She's Miserable but Stuck

Q: I have been with this man for six years now and it's been nothing but ups and downs. He makes me feel so bad about myself. When we get into arguments, the things he says to me I can't forget. After all this time it's just getting harder for me to be happy with him. I need to escape this relationship but it's so hard because I do really love him and am having a hard time thinking about him not being in my life. I have been feeling really depressed for about a year now and I need some advice on how to escape and be okay without him. -- Kat, 27

Dr. Susan: I don't think you do love him, Kat. You're addicted to the dysfunctional system the two of you have been living in. Sure he's nice to you every now and then. Combine those occasional "ups" with the terrible way he makes you feel during the "downs," and he just about guarantees you'll never leave him.
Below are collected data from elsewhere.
-- ==== Sys2Proof/Machine/RegMap.lean ====
section
/-!
DEFINITION. Machine/RegMap.lean: the registers of R480, block by block: the address of each register (R6), the place
of each field in it, and for each field its Type (R4) and reset value, as the register tables of the chapters give them.
A register that the chapter indexes is a function of its index. A field the chapters leave reserved has no name here;
it reads 0 and ignores writes (R5).
-/

namespace Sys2Proof.Machine

/-- The Type column of a field (R4). -/
inductive RegType where
  | ro | rw | wo | w1c | w1s | rwl | rwp
deriving DecidableEq, Repr

/-- The place of a field: its register's address, its lowest bit and its width. -/
structure Fld where
  addr : Nat
  lo : Nat
  width : Nat
deriving DecidableEq, Repr

/-- A field as a register table gives it: lowest bit, width, Type and reset value. -/
structure FieldDesc where
  lo : Nat
  width : Nat
  typ : RegType
  reset : Nat
deriving DecidableEq, Repr

/-- A register, or an array of them with one or two indices: first address, counts and strides, fields. -/
structure RegDesc where
  base : Nat
  n1 : Nat
  s1 : Nat
  n2 : Nat
  s2 : Nat
  fields : List FieldDesc
deriving DecidableEq, Repr
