/-- The CAN controllers; `off` after POWER_FAIL (R402). -/
structure CanState where
  ctls : Sparse CanCtl
  off : Bool
deriving DecidableEq, Repr

/-- The controllers as a reset leaves them. -/
def CanObj.zero : CanObj :=
  { pend := false, again := false, ending := false, taken := [], due := [], sent := none, since := 0, errRun := 0, newId := 0, newDlc := 0,
    sof := 0, count := 0, got := false, lost := false }
def CanCtl.zero : CanCtl := { table := [], objs := [], ackRun := 0, fifoCount := [], fifoValid := [], sent := none }
def CanState.zero : CanState := { ctls := [], off := false }



/-- A container of the running image: its digest, the tick in its applied line, and its exchange table (R444, R445). -/
structure ImgItem where
  digest : List Byte
  applied : Option Nat
  exch : List ExchEntry
deriving DecidableEq, Repr

/-- What the verify pass found in a copy (R436): RESULT as BOOT_COPYn codes it, and, where it is intact, GEN, KEY_ID, SVN,
LENGTH, the digest of the base and the digests and applied ticks of the intact changes. -/
structure CopyInfo where
  result : Nat
  gen : Nat
  keyId : Nat
  svn : Nat
  length : Nat
  digest : List Byte
  chain : List (List Byte × Option Nat)
deriving DecidableEq, Repr

/-- A change that has been accepted for R444: its container, what its sections hold, and whether it is persistent. -/
structure Change where
  image : List Byte
  extra : ImgExtra
  staged : Bool
deriving DecidableEq, Repr

/-- The loader (chapter 19). -/
structure BootState where
  /-- BOOT_SEL as sampled at reset release (R430). -/
  sel : Nat
  /-- The quad pass of BOOT_SEL 0b00 is under way (R431). -/
  quad : Bool
  /-- The boot directory in use: 64 bytes, none before it is read (R432). -/
  dir : List Byte
  /-- Copies judged in this pass. -/
  copies : Sparse (Option CopyInfo)
  /-- The content the load pass reads, and whether it came from the host or from the snapshot. -/
  pick : Option CopyInfo
  host : Bool
  hib : Bool
  /-- The committed image: base digest, KEY_ID, SVN, GEN, bytes of the chain with its applied lines, and the chain (R442). -/
  digest : List Byte
  keyId : Nat
  svn : Nat
  gen : Nat
  bytes : Nat
  chain : List ImgItem
  /-- Instant of reset release, in ns. -/
  relNs : Nat
  change : Option Change
  /-- The last write to the external memory: copy, offset, erased before, bytes (R451). -/
  wrote : Option (Nat × Nat × Bool × List Byte)
deriving DecidableEq, Repr

/-- Security and authenticated debug (chapter 20). The key store survives every reset. -/
structure SecState where
  /-- Lifecycle state in force, and the one the next reset applies (R456, R457). -/
  life : Nat
  next : Nat
  floor : Nat
  /-- Keys by slot; an empty list is an empty slot (R458). -/
  pub : Sparse (List Byte)
  aes : Sparse (List Byte)
  /-- Words written to SEC_KEY_DATA since the last KEY_WRITE. -/
  keyBuf : Sparse Word
  /-- The erasure of R460 has been made. -/
  erased : Bool
  /-- A CHALLENGE is being drawn; the instant of issue of the challenge that stands; VERIFY is in progress (R462). -/
  drawing : Bool
  issued : Option Nat
  verifying : Bool
  /-- A halt is requested; tick H of the halt in force; its end is requested (R471, R472). -/
  haltReq : Bool
  haltAt : Option Nat
  resumeReq : Bool
deriving DecidableEq, Repr

/-- Where the capture stands that goes before DOZE and deeper states (R468): none called for, called for, in progress,
complete. -/
inductive SleepCapture where
  | none | wanted | taken | complete
deriving DecidableEq, Repr

/-- The power manager (R464 to R468). -/
structure PwrState where
  /-- Vales whose clocks the present state has stopped, as bits of CLK_VALE_STAT. -/
  stopped : Nat
  /-- CAUSE of the wake under way. -/
  waking : Option Nat
  /-- Instant at which the timed wake begins, in ns. -/
  wakeAt : Option Nat
  /-- The capture that goes before DOZE and deeper states (R468). -/
  capture : SleepCapture
deriving DecidableEq, Repr

/-- A request that waits on another block: its TYPE, and the island's acknowledgement number where it waits for one. -/
structure ShpWait where
  req : ShpReq
  ty : Nat
  serial : Nat
  remote : List (Nat × Nat)
deriving DecidableEq, Repr

/-- A session of the SHP engine (R447, R448). -/
structure ShpSess where
  priv : Bool
  client : Nat
  ver : Nat
  /-- Instant of the last message, in ns. -/
  last : Nat
  /-- The stored reply. -/
  reply : Option ShpMsg
  wait : Option ShpWait
  /-- Notifications asked for: FAULT records, PROCESS records, change and pair events; their SEQ; next serials. -/
  noteF : Bool
  noteP : Bool
  noteX : Bool
  noteSeq : Nat
  nextF : Nat
  nextP : Nat
deriving DecidableEq, Repr

/-- The SHP engine and the PCIe endpoint (chapter 19). -/
structure HstState where
  sessions : Sparse (Option ShpSess)
  /-- The latest challenge of each client, with the session offered (R447). -/
  offers : List (Nat × Nat × List Byte)
  /-- The last reply, and the notifications of the last strobe. -/
  wire : Option ShpMsg
  notes : List ShpMsg
  /-- MSI-X vectors sent at the last strobe (R454). -/
  msixSent : List Nat
  /-- Subscription entries in force from the next tick (R451). -/
  subs : List (Nat × List Byte)
  /-- Figures that MSI-X and NOTIFY watch, as they stood at the last strobe. -/
  seen : List Nat
  /-- Sequences that have changed step since the last strobe (R454). -/
  stepped : List Nat
  /-- What the last BAR or debug-port read returned. -/
  barData : List Byte
  debugData : Option Word
deriving DecidableEq, Repr

/-- Loader, power manager and host engine as a reset leaves them. -/
def BootState.zero : BootState :=
  { sel := 0, quad := false, dir := [], copies := [], pick := none, host := false, hib := false, digest := [], keyId := 0,
    svn := 0, gen := 0, bytes := 0, chain := [], relNs := 0, change := none, wrote := none }
def PwrState.zero : PwrState := { stopped := 0, waking := none, wakeAt := none, capture := .none }
def HstState.zero : HstState :=
  { sessions := [], offers := [], wire := none, notes := [], msixSent := [], subs := [], seen := [], stepped := [],
    barData := [], debugData := none }

/-- The security engine on an OPEN device whose key store holds the vendor image key only. -/
def SecState.zero : SecState :=
  { life := 0, next := 0, floor := 0, pub := [(0, List.replicate 96 0)], aes := [], keyBuf := [], erased := false,
    drawing := false, issued := none, verifying := false, haltReq := false, haltAt := none, resumeReq := false }

/-- What is fixed for one unit on one board: identity, straps and stepping data (R2, R103, R430). -/
structure UnitState where
  order : Nat
  uid0 : Nat
  uid1 : Nat
  vker : Nat
  cascPos : Nat
  /-- The unit test record of an SK7400-X2 (R449). -/
  record : List Byte
deriving DecidableEq, Repr

/-- The state of the block. -/
structure State where
  /-- Every register of R480, by address; an unlisted address holds its reset value. -/
  regs : Sparse Word
  /-- The Plain, by byte offset from 0x8000_0000, the safety window bank included; an unlisted byte reads 0 (R6, R41). -/
  plain : List Host.Cell
  /-- The retained store, by byte offset from 0x9000_0000; an unlisted byte reads 0 (R6, R216). -/
  retained : List Host.Cell
  unitc : UnitState
  vales : ValesState
  time : TimeState
  arb : ArbState
  sch : SchState
  sig : SigState
  seq : SeqState
  loop : LoopState
  lanes : Sparse LaneSt
  log : LogState
  /-- Precise sampling: instructions retired per engine since its last sample, and the next entry (R478). -/
  psRetired : Sparse Nat
  psNext : Nat
  jrn : JrnState
  mdw : MdwState
  adc : AdcState
  mot : MotState
  pos : PosState
  /-- The safety island (chapter 13). -/
  saf : SafState
  /-- The redundant pair and the cascade (chapter 14). -/
  pair : PairState
  cas : CasState
  /-- The Ethernet switch and the remote I/O rings (chapter 16). -/
  net : NetState
  rio : RioState
  /-- The CAN controllers (chapter 17). -/
  can : CanState
  /-- Loader, security, power and host (chapters 19 and 20). -/
  boot : BootState
  sec : SecState
  pwr : PwrState
  hst : HstState
  /-- The model's own: the next free value, and the undefined case met by the command under way. -/
  free : Nat
  trap : Option Nat
  /-- The commands that wait, first in, first out. -/
  pending : List Instr
deriving DecidableEq, Repr

/-- The state right after a power-on reset whose supplies have come up: reset held, waiting for its release (R33, R35). -/
def State.reset : State :=
  { regs := []
    plain := []
    retained := []
    unitc := { order := 1, uid0 := 0, uid1 := 0, vker := 0, cascPos := 0, record := [] }
    vales := { phase := .held, nresetLow := false, xinStopped := false, pllUnlocked := false, porHeld := false,
               lastDrop := none, drops := 0, vddSafe := true }
    time := { now := 0, phase := .none, tick := 0, nextTick := 0, sinceRise := 0, slew := 0, step := none, set := none,
              inLock := 0, shift := 0, delays := [], twoStep := [], heard := [], sent := [], meas := none }
    arb := { cyc := 1, k := 1, deficit := [(1, 0x72)], rr := [], held := none, bankFree := [], ports := [],
             retQueue := [], resp := [] }
    sch := { relSeq := 0, jobs := [], latched := [], running := [], first := [], missMarks := [], ended := [], loadStrobes := 0,
             flowPosts := [], timeouts := [], retry := [] }
    sig := { openSet := [], frozenSet := [], openGrp := [], frozenGrp := [], parked := [], parkWait := [],
             parkFull := false, forces := [], prefetched := [], prefetchDone := [], taken := [], held := [], late := [] }
    mdw := MdwState.zero
    seq := { ctx := [], ramps := [], queue := [], resumeSlot := false, lastEval := none, changes := [], commitAt := none,
             closes := [], answers := [] }
    jrn := { captures := 0, cur := none, sweep := 0, logMarks := [], seqMarks := [], stage := [], kept := [], prev := 0,
             test := none, load := false, force := 0, due := false, idleTested := false, first := false, imageId := [],
             chosen := none, restoredAt := none, pfail := false }
    lanes := []
    log := LogState.zero
    psRetired := []
    psNext := 0
    adc := { groups := [], dacLive := false }
    mot := { table := [], axes := [], groups := [], snap := [], sdm := [], pwmOn := [] }
    pos := { enc := [], ssi := [], cmp := [] }
    saf := SafState.zero []
    pair := PairState.zero
    cas := CasState.zero
    net := NetState.zero
    rio := RioState.zero
    can := CanState.zero
    boot := BootState.zero
    sec := SecState.zero
    pwr := PwrState.zero
    hst := HstState.zero
    free := 0
    trap := none
    loop := { active := [], ovr := [], queue := [], started := false, restored := false, marked := [] }
    pending := [] }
Any self-esteem and confidence you might have had six years ago has long since dissolved in the heat of his emotional abuse. He probably won't change. So what you need to do is get some support, either by talking to a counselor or a trusted friend, and figure out your next steps. Seeing a doctor would be a good idea for that year-long depression. Perhaps the right medication will at least get you moving and help you begin to see things more clearly. You know you need to get out, and just because you can't picture your life differently from what it is now, doesn't mean you can't make a go of it. It's always a challenge to picture ourselves without the people we're used to, even when they're destroying us emotionally. It will all look and feel different when you're away from him.